§ **Assignment**: Reproduce the records below in their entirety, exactly as shown.

(Available data begins)

/-- WAIT (R132): stalls with reason 2 until its condition holds; SRC 3 and an unnamed layer fault. -/
def ruleWait : Rule := fun t _ w s =>
  let src := bitsOf w 17 16
  if !onlyBits [(37, 16), (127, 64)] w || src == 3 || (decide (src < 2) && bitsOf w 127 96 != 0) then .fault cFIELD
  else if src == 1 && (s.gatherCount (bitsOf w 37 22)).isNone then .fault cFIELD
  else if waitHolds t w s then .done s
  else .wait 2

/-- SIGNAL (R131). -/
def ruleSignal : Rule := fun t _ w s =>
  if !onlyBits [(35, 16)] w then .fault cFIELD
  else .done (s.addTo (F.TILE_EVT_COUNT t (bitsOf w 19 16)) (bitsOf w 35 20))

/-- XADD (R128, R136). -/
def ruleXadd : Rule := fun t n w s =>
  if !onlyBits [(23, 16), (63, 32)] w then .fault cFIELD
  else .done (s.setStream t n fun y => y.setX (bitsOf w 19 16) (y.xr (bitsOf w 23 20) + bitsOf w 63 32))

/-- XGET (R136): microbatch count of the open step, step number, or tile number. -/
def ruleXget : Rule := fun t n w s =>
  let src := bitsOf w 23 20
  if !onlyBits [(23, 16)] w || decide (3 ≤ src) then .fault cFIELD
  else
    let v := if src = 0 then s.stp.mbCount else if src = 1 then s.workStep % 2 ^ 32 else t
    .done (s.setStream t n fun y => y.setX (bitsOf w 19 16) v)

/-- BNZ (R136). -/
def ruleBnz : Rule := fun t n w s =>
  let xr := bitsOf w 19 16
  let target := bitsOf w 44 32
  if !onlyBits [(19, 16), (44, 32)] w then .fault cFIELD
  else if (s.plan.elim [] fun p => p.prog t n).length ≤ target then .fault cBRANCH
  else
    let v := ((s.stream t n).xr xr + 2 ^ 32 - 1) % 2 ^ 32
    let s := s.setStream t n fun y => y.setX xr v
    if xr = 0 ∨ v ≠ 0 then .jump s target else .done s

/-- KSET (R136). -/
def ruleKset : Rule := fun t n w s =>
  let en2 := bitOf w 72
  if !onlyBits [(23, 16), (72, 32), (127, 96)] w || (en2 && bitsOf w 19 16 == bitsOf w 67 64) then .fault cFIELD
  else .done (s.setStream t n fun y =>
    let y' := y.setK (bitsOf w 19 16) (bitsOf w 63 32 + y.xr (bitsOf w 23 20))
    if en2 then y'.setK (bitsOf w 67 64) (bitsOf w 127 96 + y.xr (bitsOf w 71 68)) else y')

/-- END (R135): issues at once; the stream stalls with reason 7 until END completes. PC names the index after END, or stays
at the last index. -/
def State.endIssue (s : State) (t n w : Nat) : State :=
  let s := (s.setStream t n Stream.closeSpan).flush t n
  let s := (s.launch t n w { post := [.ending] }).inc (F.TILE_SEQ_ISSUED_ISSUED t n)
  (s.setPc t n (min 8191 (s.pc t n + 1))).stall t n 7

/-! Completion. -/

/-- A register bit of two, one per slot of an output unit's score buffer: SSEL order less 1 (R94, TILE_VEC_STATUS). -/
def scoreFull (s : State) (t i : Nat) : Bool :=
  (s.g (if i < 2 then F.TILE_VEC_STATUS_SB0_FULL t else F.TILE_VEC_STATUS_SB1_FULL t)).testBit (i % 2)
def setScoreFull (s : State) (t i : Nat) (b : Bool) : State :=
  s.setBit (if i < 2 then F.TILE_VEC_STATUS_SB0_FULL t else F.TILE_VEC_STATUS_SB1_FULL t) (i % 2) b

/-- State and owner of accumulator bank `b` of output unit `ou` (R74, R77). -/
def bankStateF (t ou b : Nat) : Fld := if b = 0 then F.TILE_OU_STATUS_BANK0_STATE t ou else F.TILE_OU_STATUS_BANK1_STATE t ou
def bankStreamF (t ou b : Nat) : Fld := if b = 0 then F.TILE_OU_STATUS_BANK0_STREAM t ou else F.TILE_OU_STATUS_BANK1_STREAM t ou
def bkEMPTY : Nat := 0
def bkLIVE : Nat := 1
def bkFINALISING : Nat := 2
def bkWAITCHAIN : Nat := 3
def State.bankState (s : State) (t ou b : Nat) : Nat := s.g (bankStateF t ou b)
def State.bank (s : State) (t ou b : Nat) : Bank := Sparse.get Bank.empty (2 * ou + b) (s.tile t).banks
/-- A bank's contents and state set, owned by stream `n`. -/
def State.setBank (s : State) (t n ou b st : Nat) (v : Bank) : State :=
  ((s.setTile t fun x => { x with banks := Sparse.put Bank.empty (2 * ou + b) v x.banks }).set (bankStateF t ou b) st).set
    (bankStreamF t ou b) n

/-- State and form of a shared-gradient-buffer half (R71). -/
def halfStateF (t h : Nat) : Fld := if h = 0 then F.TILE_SGB_STATUS_HALF0_STATE t else F.TILE_SGB_STATUS_HALF1_STATE t
def halfFormF (t h : Nat) : Fld := if h = 0 then F.TILE_SGB_STATUS_HALF0_FORM t else F.TILE_SGB_STATUS_HALF1_FORM t
def Tile.half (x : Tile) (h : Nat) : Half := if h = 0 then x.half0 else x.half1
def Tile.setHalf (x : Tile) (h : Nat) (v : Half) : Tile := if h = 0 then { x with half0 := v } else { x with half1 := v }

/-- A block put into a free half: counted as it is written, and loading until the instruction completes (R114). -/
def State.fillHalf (s : State) (t n layer oper : Nat) (f : HalfFill) : State :=
  let s := s.setTile t fun x => x.setHalf f.half ⟨some n, f.block⟩
  ((s.set (halfStateF t f.half) 1).set (halfFormF t f.half) f.block.form).counted layer oper f.tally f.trap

(Available data ends)

§ **Final answer**:
/-- WAIT (R132): stalls with reason 2 until its condition holds; SRC 3 and an unnamed layer fault. -/
def ruleWait : Rule := fun t _ w s =>
  let src := bitsOf w 17 16
  if !onlyBits [(37, 16), (127, 64)] w || src == 3 || (decide (src < 2) && bitsOf w 127 96 != 0) then .fault cFIELD
  else if src == 1 && (s.gatherCount (bitsOf w 37 22)).isNone then .fault cFIELD
  else if waitHolds t w s then .done s
  else .wait 2

/-- SIGNAL (R131). -/
def ruleSignal : Rule := fun t _ w s =>
  if !onlyBits [(35, 16)] w then .fault cFIELD
  else .done (s.addTo (F.TILE_EVT_COUNT t (bitsOf w 19 16)) (bitsOf w 35 20))

/-- XADD (R128, R136). -/
def ruleXadd : Rule := fun t n w s =>
  if !onlyBits [(23, 16), (63, 32)] w then .fault cFIELD
  else .done (s.setStream t n fun y => y.setX (bitsOf w 19 16) (y.xr (bitsOf w 23 20) + bitsOf w 63 32))

/-- XGET (R136): microbatch count of the open step, step number, or tile number. -/
def ruleXget : Rule := fun t n w s =>
  let src := bitsOf w 23 20
  if !onlyBits [(23, 16)] w || decide (3 ≤ src) then .fault cFIELD
  else
    let v := if src = 0 then s.stp.mbCount else if src = 1 then s.workStep % 2 ^ 32 else t
    .done (s.setStream t n fun y => y.setX (bitsOf w 19 16) v)

/-- BNZ (R136). -/
def ruleBnz : Rule := fun t n w s =>
  let xr := bitsOf w 19 16
  let target := bitsOf w 44 32
  if !onlyBits [(19, 16), (44, 32)] w then .fault cFIELD
  else if (s.plan.elim [] fun p => p.prog t n).length ≤ target then .fault cBRANCH
  else
    let v := ((s.stream t n).xr xr + 2 ^ 32 - 1) % 2 ^ 32
    let s := s.setStream t n fun y => y.setX xr v
    if xr = 0 ∨ v ≠ 0 then .jump s target else .done s

/-- KSET (R136). -/
def ruleKset : Rule := fun t n w s =>
  let en2 := bitOf w 72
  if !onlyBits [(23, 16), (72, 32), (127, 96)] w || (en2 && bitsOf w 19 16 == bitsOf w 67 64) then .fault cFIELD
  else .done (s.setStream t n fun y =>
    let y' := y.setK (bitsOf w 19 16) (bitsOf w 63 32 + y.xr (bitsOf w 23 20))
    if en2 then y'.setK (bitsOf w 67 64) (bitsOf w 127 96 + y.xr (bitsOf w 71 68)) else y')

/-- END (R135): issues at once; the stream stalls with reason 7 until END completes. PC names the index after END, or stays
at the last index. -/
def State.endIssue (s : State) (t n w : Nat) : State :=
  let s := (s.setStream t n Stream.closeSpan).flush t n
  let s := (s.launch t n w { post := [.ending] }).inc (F.TILE_SEQ_ISSUED_ISSUED t n)
  (s.setPc t n (min 8191 (s.pc t n + 1))).stall t n 7

/-! Completion. -/

/-- A register bit of two, one per slot of an output unit's score buffer: SSEL order less 1 (R94, TILE_VEC_STATUS). -/
def scoreFull (s : State) (t i : Nat) : Bool :=
  (s.g (if i < 2 then F.TILE_VEC_STATUS_SB0_FULL t else F.TILE_VEC_STATUS_SB1_FULL t)).testBit (i % 2)
def setScoreFull (s : State) (t i : Nat) (b : Bool) : State :=
  s.setBit (if i < 2 then F.TILE_VEC_STATUS_SB0_FULL t else F.TILE_VEC_STATUS_SB1_FULL t) (i % 2) b

/-- State and owner of accumulator bank `b` of output unit `ou` (R74, R77). -/
def bankStateF (t ou b : Nat) : Fld := if b = 0 then F.TILE_OU_STATUS_BANK0_STATE t ou else F.TILE_OU_STATUS_BANK1_STATE t ou
def bankStreamF (t ou b : Nat) : Fld := if b = 0 then F.TILE_OU_STATUS_BANK0_STREAM t ou else F.TILE_OU_STATUS_BANK1_STREAM t ou
def bkEMPTY : Nat := 0
def bkLIVE : Nat := 1
def bkFINALISING : Nat := 2
def bkWAITCHAIN : Nat := 3
def State.bankState (s : State) (t ou b : Nat) : Nat := s.g (bankStateF t ou b)
def State.bank (s : State) (t ou b : Nat) : Bank := Sparse.get Bank.empty (2 * ou + b) (s.tile t).banks
/-- A bank's contents and state set, owned by stream `n`. -/
def State.setBank (s : State) (t n ou b st : Nat) (v : Bank) : State :=
  ((s.setTile t fun x => { x with banks := Sparse.put Bank.empty (2 * ou + b) v x.banks }).set (bankStateF t ou b) st).set
    (bankStreamF t ou b) n

/-- State and form of a shared-gradient-buffer half (R71). -/
def halfStateF (t h : Nat) : Fld := if h = 0 then F.TILE_SGB_STATUS_HALF0_STATE t else F.TILE_SGB_STATUS_HALF1_STATE t
def halfFormF (t h : Nat) : Fld := if h = 0 then F.TILE_SGB_STATUS_HALF0_FORM t else F.TILE_SGB_STATUS_HALF1_FORM t
def Tile.half (x : Tile) (h : Nat) : Half := if h = 0 then x.half0 else x.half1
def Tile.setHalf (x : Tile) (h : Nat) (v : Half) : Tile := if h = 0 then { x with half0 := v } else { x with half1 := v }

/-- A block put into a free half: counted as it is written, and loading until the instruction completes (R114). -/
def State.fillHalf (s : State) (t n layer oper : Nat) (f : HalfFill) : State :=
  let s := s.setTile t fun x => x.setHalf f.half ⟨some n, f.block⟩
  ((s.set (halfStateF t f.half) 1).set (halfFormF t f.half) f.block.form).counted layer oper f.tally f.trap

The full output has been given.